Ceph’s two-region design is also impractical as writes are only supported on the master, with no provision to block writes on the slave. In a worst case scenario, such a configuration can corrupt the cluster.

Another drawback to Ceph is security. RADOS clients on cloud compute nodes communicate directly with the RADOS servers over the same network Ceph uses for unencrypted replication traffic. If a Ceph client node gets compromised, an attacker could observe traffic on the storage network.

In light of Ceph’s drawbacks, you might ask why we don’t just build a Ceph cluster that spans two regions? One reason is that Ceph writes only synchronously and requires a quorum of writes to return successfully.

With those issues in mind, let’s imagine a cluster with two regions, separated by a thousand miles, 100ms latency, and a fairly slow network connection. Let’s further imagine we are writing two copies into the local region and two more to the remote region. Now the quorum of our four copies is three, which means the write request is not going to return before at least one remote copy is written. It also means that even a small write will be delayed by 0.2 seconds, and larger writes are going to be seriously hampered by the throughput restriction.
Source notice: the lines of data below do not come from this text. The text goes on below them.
-- ==== Sys2Proof/Laws/Binary32.lean ====
section
/-! SUPPORT. The specification of the rounding that `fmul`, `fdiv` and `fadd` share: what it computes, that nothing is nearer, ties
to even, and exactly when it overflows. -/

namespace Sys2Proof

/-- The units of 2^-149 that a 31-bit magnitude code stands for. -/
def codeUnits (c : Nat) : Nat := if c / 2 ^ 23 = 0 then c % 2 ^ 23 else (2 ^ 23 + c % 2 ^ 23) * 2 ^ (c / 2 ^ 23 - 1)

theorem unitsOf_eq_codeUnits (f : Binary32) : unitsOf f = codeUnits (f.toNat % 2 ^ 31) := by
  have e1 : f32Exponent f = f.toNat % 2 ^ 31 / 2 ^ 23 := by
    simp only [f32Exponent, BitVec.extractLsb'_toNat, Nat.shiftRight_eq_div_pow]
    omega
  have e2 : f32Fraction f = f.toNat % 2 ^ 31 % 2 ^ 23 := by
    simp only [f32Fraction, BitVec.extractLsb'_toNat, Nat.shiftRight_zero]
    omega
  simp only [unitsOf, codeUnits, e1, e2]

/-- A code written as `k` binades and a significand `m`. -/
theorem codeUnits_binade (k m : Nat) (h : (k = 0 ∧ m ≤ 2 ^ 24) ∨ (2 ^ 23 ≤ m ∧ m ≤ 2 ^ 24)) :
    codeUnits (k * 2 ^ 23 + m) = m * 2 ^ k := by
  unfold codeUnits
  rcases Nat.lt_or_ge m (2 ^ 23) with hm | hm
  · have hk : k = 0 := by omega
    subst hk
    rw [if_pos (by omega)]
    simp
    omega
  · rcases Nat.lt_or_ge m (2 ^ 24) with hm' | hm'
    · rw [if_neg (by omega), show (k * 2 ^ 23 + m) / 2 ^ 23 - 1 = k by omega,
        show 2 ^ 23 + (k * 2 ^ 23 + m) % 2 ^ 23 = m by omega]
    · have : m = 2 ^ 24 := by omega
      subst this
      rw [if_neg (by omega), show (k * 2 ^ 23 + 2 ^ 24) / 2 ^ 23 - 1 = k + 1 by omega,
        show 2 ^ 23 + (k * 2 ^ 23 + 2 ^ 24) % 2 ^ 23 = 2 ^ 23 by omega, Nat.pow_succ]
      ring

/-- Every code has such a form. -/
theorem code_binade (c : Nat) :
    ∃ k m, c = k * 2 ^ 23 + m ∧ ((k = 0 ∧ m < 2 ^ 24) ∨ (2 ^ 23 ≤ m ∧ m < 2 ^ 24)) := by
  rcases Nat.lt_or_ge c (2 ^ 24) with h | h
  · exact ⟨0, c, by omega, .inl ⟨rfl, h⟩⟩
  · exact ⟨c / 2 ^ 23 - 1, c % 2 ^ 23 + 2 ^ 23, by omega, .inr (by omega)⟩

/-- The rounded quotient is within half a divisor, and even at exactly half. -/
theorem roundHalfEven_spec (num den : Nat) (h : 0 < den) :
    2 * ((num : Int) - den * roundHalfEven num den).natAbs ≤ den
    ∧ (2 * ((num : Int) - den * roundHalfEven num den).natAbs = den → roundHalfEven num den % 2 = 0) := by
  have e := Nat.div_add_mod num den
  have hr := Nat.mod_lt num h
  unfold roundHalfEven
  generalize num / den = q at *
  generalize num % den = r at *
  subst e
  dsimp only
  split
  · next hc =>
    have e2 : ((den * q + r : Nat) : Int) - den * ((q + 1 : Nat) : Int) = r - den := by push_cast; ring
    rw [e2]
    simp only [Bool.or_eq_true, decide_eq_true_eq, Bool.and_eq_true, beq_iff_eq] at hc
    omega
  · next hc =>
    have e2 : ((den * q + r : Nat) : Int) - den * (q : Int) = r := by push_cast; ring
    rw [e2]
    simp only [Bool.or_eq_true, decide_eq_true_eq, Bool.and_eq_true, beq_iff_eq] at hc
    omega

/-- No other multiple of the divisor is nearer. -/
theorem roundHalfEven_nearest (num den : Nat) (h : 0 < den) (j : Nat) :
    ((num : Int) - den * roundHalfEven num den).natAbs ≤ ((num : Int) - den * j).natAbs
    ∧ (((num : Int) - den * roundHalfEven num den).natAbs = ((num : Int) - den * j).natAbs →
        j ≠ roundHalfEven num den → roundHalfEven num den % 2 = 0) := by
  obtain ⟨h1, h2⟩ := roundHalfEven_spec num den h
  generalize roundHalfEven num den = m at *
  by_cases hj : j = m
  · subst hj; simp
  · have hd : (den : Int) ≤ ((den : Int) * m - den * j).natAbs := by
      rw [← mul_sub, Int.natAbs_mul, Int.natAbs_natCast]
      have : 1 ≤ ((m : Int) - j).natAbs := by omega
      exact_mod_cast Nat.le_mul_of_pos_right den this
    generalize (den : Int) * m = x at *
    generalize (den : Int) * j = y at *
    exact ⟨by omega, fun he _ => h2 (by omega)⟩

theorem log2_bounds (q : Nat) (h : q.log2 - 23 ≠ 0) :
    2 ^ (23 + (q.log2 - 23)) ≤ q ∧ q < 2 ^ (24 + (q.log2 - 23)) := by
  have hq : q ≠ 0 := by rintro rfl; simp at h
  have e1 : 23 + (q.log2 - 23) = q.log2 := by omega
  have e2 : 24 + (q.log2 - 23) = q.log2 + 1 := by omega
  rw [e1, e2]
  exact ⟨Nat.log2_self_le hq, Nat.lt_log2_self⟩

theorem log2_small (q : Nat) (h : q.log2 - 23 = 0) : q < 2 ^ 24 := by
  have := @Nat.lt_log2_self q
  exact Nat.lt_of_lt_of_le this (Nat.pow_le_pow_right (by decide) (by omega))

theorem roundHalfEven_le (num den b : Nat) (h : num / den < b) : roundHalfEven num den ≤ b := by
  unfold roundHalfEven
  dsimp only
  split <;> omega

theorem le_roundHalfEven (num den b : Nat) (h : b ≤ num / den) : b ≤ roundHalfEven num den := by
  unfold roundHalfEven
  dsimp only
  split <;> omega

/-- What the rounding computes: a binade `k` and a significand `m`. -/
theorem roundMagnitude_form (num den : Nat) (hd : 0 < den) :
    ∃ k, roundMagnitude num den = min (k * 2 ^ 23 + roundHalfEven num (den * 2 ^ k)) infinityMagnitude
      ∧ ((k = 0 ∧ roundHalfEven num (den * 2 ^ k) ≤ 2 ^ 24)
        ∨ (2 ^ 23 ≤ roundHalfEven num (den * 2 ^ k) ∧ roundHalfEven num (den * 2 ^ k) ≤ 2 ^ 24 ∧ den * 2 ^ k * 2 ^ 23 ≤ num)) := by
  refine ⟨(num / den).log2 - 23, rfl, ?_⟩
  by_cases hk : (num / den).log2 - 23 = 0
  · left
    refine ⟨hk, ?_⟩
    rw [hk]
    apply roundHalfEven_le
    simpa using log2_small _ hk
  · right
    obtain ⟨h1, h2⟩ := log2_bounds _ hk
    generalize (num / den).log2 - 23 = k at *
    have e : num / (den * 2 ^ k) = num / den / 2 ^ k := by rw [Nat.div_div_eq_div_mul]
    have p : 0 < 2 ^ k := Nat.two_pow_pos k
    refine ⟨?_, ?_, ?_⟩
    · apply le_roundHalfEven
      rw [e, Nat.le_div_iff_mul_le p, ← Nat.pow_add]; exact h1
    · apply roundHalfEven_le
      rw [e, Nat.div_lt_iff_lt_mul p, ← Nat.pow_add]; exact h2
    · have := (Nat.le_div_iff_mul_le hd).1 h1
      rw [Nat.pow_add] at this
      calc den * 2 ^ k * 2 ^ 23 = 2 ^ 23 * 2 ^ k * den := by ring
        _ ≤ num := this

/-- A value below a multiple that does not exceed `num` is farther from `num` than whatever is as near as that multiple. -/
theorem nearer_of_beyond (num : Nat) (x : Int) (y z : Nat) (h : ((num : Int) - x).natAbs ≤ ((num : Int) - (z : Int)).natAbs)
    (hyz : y < z) (hz : z ≤ num) :
    ((num : Int) - x).natAbs ≤ ((num : Int) - (y : Int)).natAbs
    ∧ ((num : Int) - x).natAbs ≠ ((num : Int) - (y : Int)).natAbs := by
  omega

/-- No magnitude is nearer to `num / den` than the rounded one, and where one is as near the rounded code is even. -/
theorem roundMagnitude_nearest (num den c : Nat) (hd : 0 < den) (hf : roundMagnitude num den < infinityMagnitude) :
    ((num : Int) - den * codeUnits (roundMagnitude num den)).natAbs ≤ ((num : Int) - den * codeUnits c).natAbs
    ∧ (((num : Int) - den * codeUnits (roundMagnitude num den)).natAbs = ((num : Int) - den * codeUnits c).natAbs →
        codeUnits c ≠ codeUnits (roundMagnitude num den) → roundMagnitude num den % 2 = 0) := by
  obtain ⟨k, e, hk⟩ := roundMagnitude_form num den hd
  have e' : roundMagnitude num den = k * 2 ^ 23 + roundHalfEven num (den * 2 ^ k) := by omega
  have hD : 0 < den * 2 ^ k := Nat.mul_pos hd (Nat.two_pow_pos k)
  have hn := roundHalfEven_nearest num (den * 2 ^ k) hD
  rw [e', codeUnits_binade k _ (by omega)]
  generalize roundHalfEven num (den * 2 ^ k) = m at *
  have a1 : (den : Int) * ((m * 2 ^ k : Nat) : Int) = ((den * 2 ^ k : Nat) : Int) * m := by push_cast; ring
  rw [a1]
  obtain ⟨k', m', rfl, hm'⟩ := code_binade c
  rw [codeUnits_binade k' m' (by omega)]
  rcases Nat.lt_or_ge k' k with hlt | hge
  · have hk2 : den * 2 ^ k * 2 ^ 23 ≤ num := by omega
    have hv : m' * 2 ^ k' < 2 ^ 23 * 2 ^ k := by
      calc m' * 2 ^ k' < 2 ^ 24 * 2 ^ k' := Nat.mul_lt_mul_of_pos_right (by omega) (Nat.two_pow_pos _)
        _ = 2 ^ 23 * 2 ^ (k' + 1) := by rw [Nat.pow_succ]; ring
        _ ≤ 2 ^ 23 * 2 ^ k := Nat.mul_le_mul_left _ (Nat.pow_le_pow_right (by decide) hlt)
    have hv2 : den * (m' * 2 ^ k') < den * 2 ^ k * 2 ^ 23 := by
      calc den * (m' * 2 ^ k') < den * (2 ^ 23 * 2 ^ k) := Nat.mul_lt_mul_of_pos_left hv hd
        _ = den * 2 ^ k * 2 ^ 23 := by ring
    obtain ⟨h1, _⟩ := hn (2 ^ 23)
    have b1 : (den : Int) * ((m' * 2 ^ k' : Nat) : Int) = ((den * (m' * 2 ^ k') : Nat) : Int) := by push_cast; ring
    have b2 : ((den * 2 ^ k : Nat) : Int) * ((2 ^ 23 : Nat) : Int) = ((den * 2 ^ k * 2 ^ 23 : Nat) : Int) := by push_cast; ring
    rw [b2] at h1
    rw [b1]
    have far := nearer_of_beyond num _ _ _ h1 hv2 hk2
    exact ⟨far.1, fun he => absurd he far.2⟩
  · have b1 : (den : Int) * ((m' * 2 ^ k' : Nat) : Int) = ((den * 2 ^ k : Nat) : Int) * ((m' * 2 ^ (k' - k) : Nat) : Int) := by
      have : 2 ^ k' = 2 ^ k * 2 ^ (k' - k) := by rw [← Nat.pow_add]; congr 1; omega
      rw [this]; push_cast; ring
    obtain ⟨h1, h2⟩ := hn (m' * 2 ^ (k' - k))
    rw [b1]
    refine ⟨h1, fun he hne => ?_⟩
    have := h2 he (by
      rintro rfl
      apply hne
      rw [mul_assoc, ← Nat.pow_add]; congr 2; omega)
    omega

/-- Below the last binade the exact value lies below the overflow threshold. -/
theorem below_threshold (num D P m : Nat) (hP : 0 < P) (hD : D ≤ P) (hm : m ≤ 2 ^ 24)
    (h : 2 * ((num : Int) - D * m).natAbs ≤ D) : num < P * (2 ^ 25 - 1) := by
  have hx : D * m ≤ D * 2 ^ 24 := Nat.mul_le_mul_left _ hm
  have c : (D : Int) * (m : Int) = ((D * m : Nat) : Int) := by push_cast; ring
  rw [c] at h
  omega

/-- In the last binade the rounding carries out of it exactly from the overflow threshold. -/
theorem last_binade (num P m : Nat) (hP : 0 < P) (hm : m ≤ 2 ^ 24)
    (h : 2 * ((num : Int) - (2 * P : Nat) * m).natAbs ≤ 2 * P)
    (ht : 2 * ((num : Int) - (2 * P : Nat) * m).natAbs = 2 * P → m % 2 = 0) : m = 2 ^ 24 ↔ P * (2 ^ 25 - 1) ≤ num := by
  rcases Nat.lt_or_ge m (2 ^ 24 - 1) with hm2 | hm2
  · have h3 : 2 * P * m ≤ 2 * P * (2 ^ 24 - 2) := Nat.mul_le_mul_left _ (by omega)
    have c : ((2 * P : Nat) : Int) * (m : Int) = ((2 * P * m : Nat) : Int) := by push_cast; ring
    rw [c] at h
    omega
  · have hc : m = 2 ^ 24 - 1 ∨ m = 2 ^ 24 := by omega
    rcases hc with hc | hc <;> subst hc <;> omega

/-- Above the last binade the exact value is past the overflow threshold. -/
theorem above_threshold (num P D : Nat) (h : P * 2 ^ 2 ≤ D) (hn : D * 2 ^ 23 ≤ num) : P * (2 ^ 25 - 1) ≤ num :=
  calc P * (2 ^ 25 - 1) ≤ P * (2 ^ 2 * 2 ^ 23) := Nat.mul_le_mul_left _ (by decide)
    _ = P * 2 ^ 2 * 2 ^ 23 := (Nat.mul_assoc _ _ _).symm
    _ ≤ D * 2 ^ 23 := Nat.mul_le_mul_right _ h
    _ ≤ num := hn

/-- The rounding overflows exactly from half a last place past the largest finite magnitude. -/
theorem roundMagnitude_overflow (num den : Nat) (hd : 0 < den) :
    roundMagnitude num den = infinityMagnitude ↔ den * ((2 ^ 25 - 1) * 2 ^ 252) ≤ num := by
  obtain ⟨k, e, hk⟩ := roundMagnitude_form num den hd
  have hD : 0 < den * 2 ^ k := Nat.mul_pos hd (Nat.two_pow_pos k)
  have hP : 0 < den * 2 ^ 252 := Nat.mul_pos hd (Nat.two_pow_pos 252)
  obtain ⟨s1, s2⟩ := roundHalfEven_spec num (den * 2 ^ k) hD
  have eT : den * ((2 ^ 25 - 1) * 2 ^ 252) = den * 2 ^ 252 * (2 ^ 25 - 1) := by
    rw [Nat.mul_assoc, Nat.mul_comm (2 ^ 252)]
  rw [e, eT]
  have hm : roundHalfEven num (den * 2 ^ k) ≤ 2 ^ 24 := by omega
  rcases Nat.lt_trichotomy k 253 with h | h | h
  · have hle : den * 2 ^ k ≤ den * 2 ^ 252 :=
      Nat.mul_le_mul_left _ (Nat.pow_le_pow_right (by decide) (by omega))
    have hn := below_threshold num _ _ _ hP hle hm s1
    constructor
    · intro hh; unfold infinityMagnitude at hh; omega
    · intro hh; exact absurd hn (Nat.not_lt.2 hh)
  · subst h
    have h2 : den * 2 ^ 253 = 2 * (den * 2 ^ 252) := by
      rw [show (253 : Nat) = 252 + 1 from rfl, Nat.pow_succ, ← Nat.mul_assoc, Nat.mul_comm]
    rw [h2] at s1 s2 hm ⊢
    rw [← last_binade num _ _ hP hm s1 s2]
    unfold infinityMagnitude
    omega
  · have hle : den * 2 ^ 254 ≤ den * 2 ^ k :=
      Nat.mul_le_mul_left _ (Nat.pow_le_pow_right (by decide) (by omega))
    have h4 : den * 2 ^ 254 = den * 2 ^ 252 * 2 ^ 2 := by
      rw [show (254 : Nat) = 252 + 2 from rfl, Nat.pow_add, Nat.mul_assoc]
    rw [h4] at hle
    constructor
    · intro _
      have hk' : den * 2 ^ k * 2 ^ 23 ≤ num := by omega
      exact above_threshold num _ _ hle hk'
    · intro _; unfold infinityMagnitude; omega

/-! ### The classes of a pattern, by its 31 magnitude bits -/

theorem isFinite_iff (f : Binary32) : isFinite f = true ↔ f.toNat % 2 ^ 31 < infinityMagnitude := by
  simp only [isFinite, f32Exponent, BitVec.extractLsb'_toNat, Nat.shiftRight_eq_div_pow, infinityMagnitude, bne_iff_ne, ne_eq]
  omega

theorem isInfinite_iff (f : Binary32) : isInfinite f = true ↔ f.toNat % 2 ^ 31 = infinityMagnitude := by
  simp only [isInfinite, f32Exponent, f32Fraction, BitVec.extractLsb'_toNat, Nat.shiftRight_eq_div_pow, infinityMagnitude,
    Bool.and_eq_true, beq_iff_eq]
  omega

theorem isNaN_iff (f : Binary32) : isNaN f = true ↔ infinityMagnitude < f.toNat % 2 ^ 31 := by
  simp only [isNaN, f32Exponent, f32Fraction, BitVec.extractLsb'_toNat, Nat.shiftRight_eq_div_pow, infinityMagnitude,
    Bool.and_eq_true, beq_iff_eq, bne_iff_ne]
  omega

theorem isZero_iff (f : Binary32) : isZero f = true ↔ f.toNat % 2 ^ 31 = 0 := by
  simp only [isZero, f32Exponent, f32Fraction, BitVec.extractLsb'_toNat, Nat.shiftRight_eq_div_pow, Bool.and_eq_true,
    beq_iff_eq]
  omega

/-- A packed pattern has the magnitude and the sign it was packed from. -/
theorem packBinary32_fields (sign : Bool) (m : Nat) (h : m < 2 ^ 31) :
    (packBinary32 sign m).toNat % 2 ^ 31 = m ∧ f32Sign (packBinary32 sign m) = sign := by
  have e : (packBinary32 sign m).toNat = (if sign then 2 ^ 31 else 0) + m := by
    unfold packBinary32
    rw [BitVec.toNat_ofNat]
    cases sign <;> simp <;> omega
  refine ⟨by rw [e]; cases sign <;> simp <;> omega, ?_⟩
  unfold f32Sign
  rw [BitVec.getLsbD, e, Nat.testBit_eq_decide_div_mod_eq]
  cases sign <;> simp <;> omega

theorem roundMagnitude_le (num den : Nat) : roundMagnitude num den ≤ infinityMagnitude := Nat.min_le_right _ _

/-- A larger magnitude code stands for a larger value. -/
theorem codeUnits_lt {a b : Nat} (h : a < b) : codeUnits a < codeUnits b := by
  obtain ⟨k, m, rfl, hm⟩ := code_binade a
  obtain ⟨k', m', rfl, hm'⟩ := code_binade b
  rw [codeUnits_binade k m (by omega), codeUnits_binade k' m' (by omega)]
  rcases Nat.lt_trichotomy k k' with hk | hk | hk
  · calc m * 2 ^ k < 2 ^ 24 * 2 ^ k := Nat.mul_lt_mul_of_pos_right (by omega) (Nat.two_pow_pos _)
      _ = 2 ^ 23 * 2 ^ (k + 1) := by rw [Nat.pow_succ]; ring
      _ ≤ 2 ^ 23 * 2 ^ k' := Nat.mul_le_mul_left _ (Nat.pow_le_pow_right (by decide) hk)
      _ ≤ m' * 2 ^ k' := Nat.mul_le_mul_right _ (by omega)
  · subst hk
    exact Nat.mul_lt_mul_of_pos_right (by omega) (Nat.two_pow_pos _)
  · omega

end Sys2Proof
end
On the other hand, Swift in the same two-region architecture will be able to write locally first and then replicate to the remote region over a period of time due to the eventual consistency design. Swift also requires a write quorum, but the write_affinity setting can configure the cluster to force a quorum of writes to the local region, so after the local writes are finished the write returns a success status.

2 How to choose

In a single-region deployment without plans for multi-region expansion, Ceph can be the obvious choice. Mirantis OpenStack offers it as a backend for both Glance and Cinder; however, once larger scale comes into play, Swift becomes more attractive as a backend for Glance. Its multi-region capabilities may trump Ceph’s speed and stronger consistency model.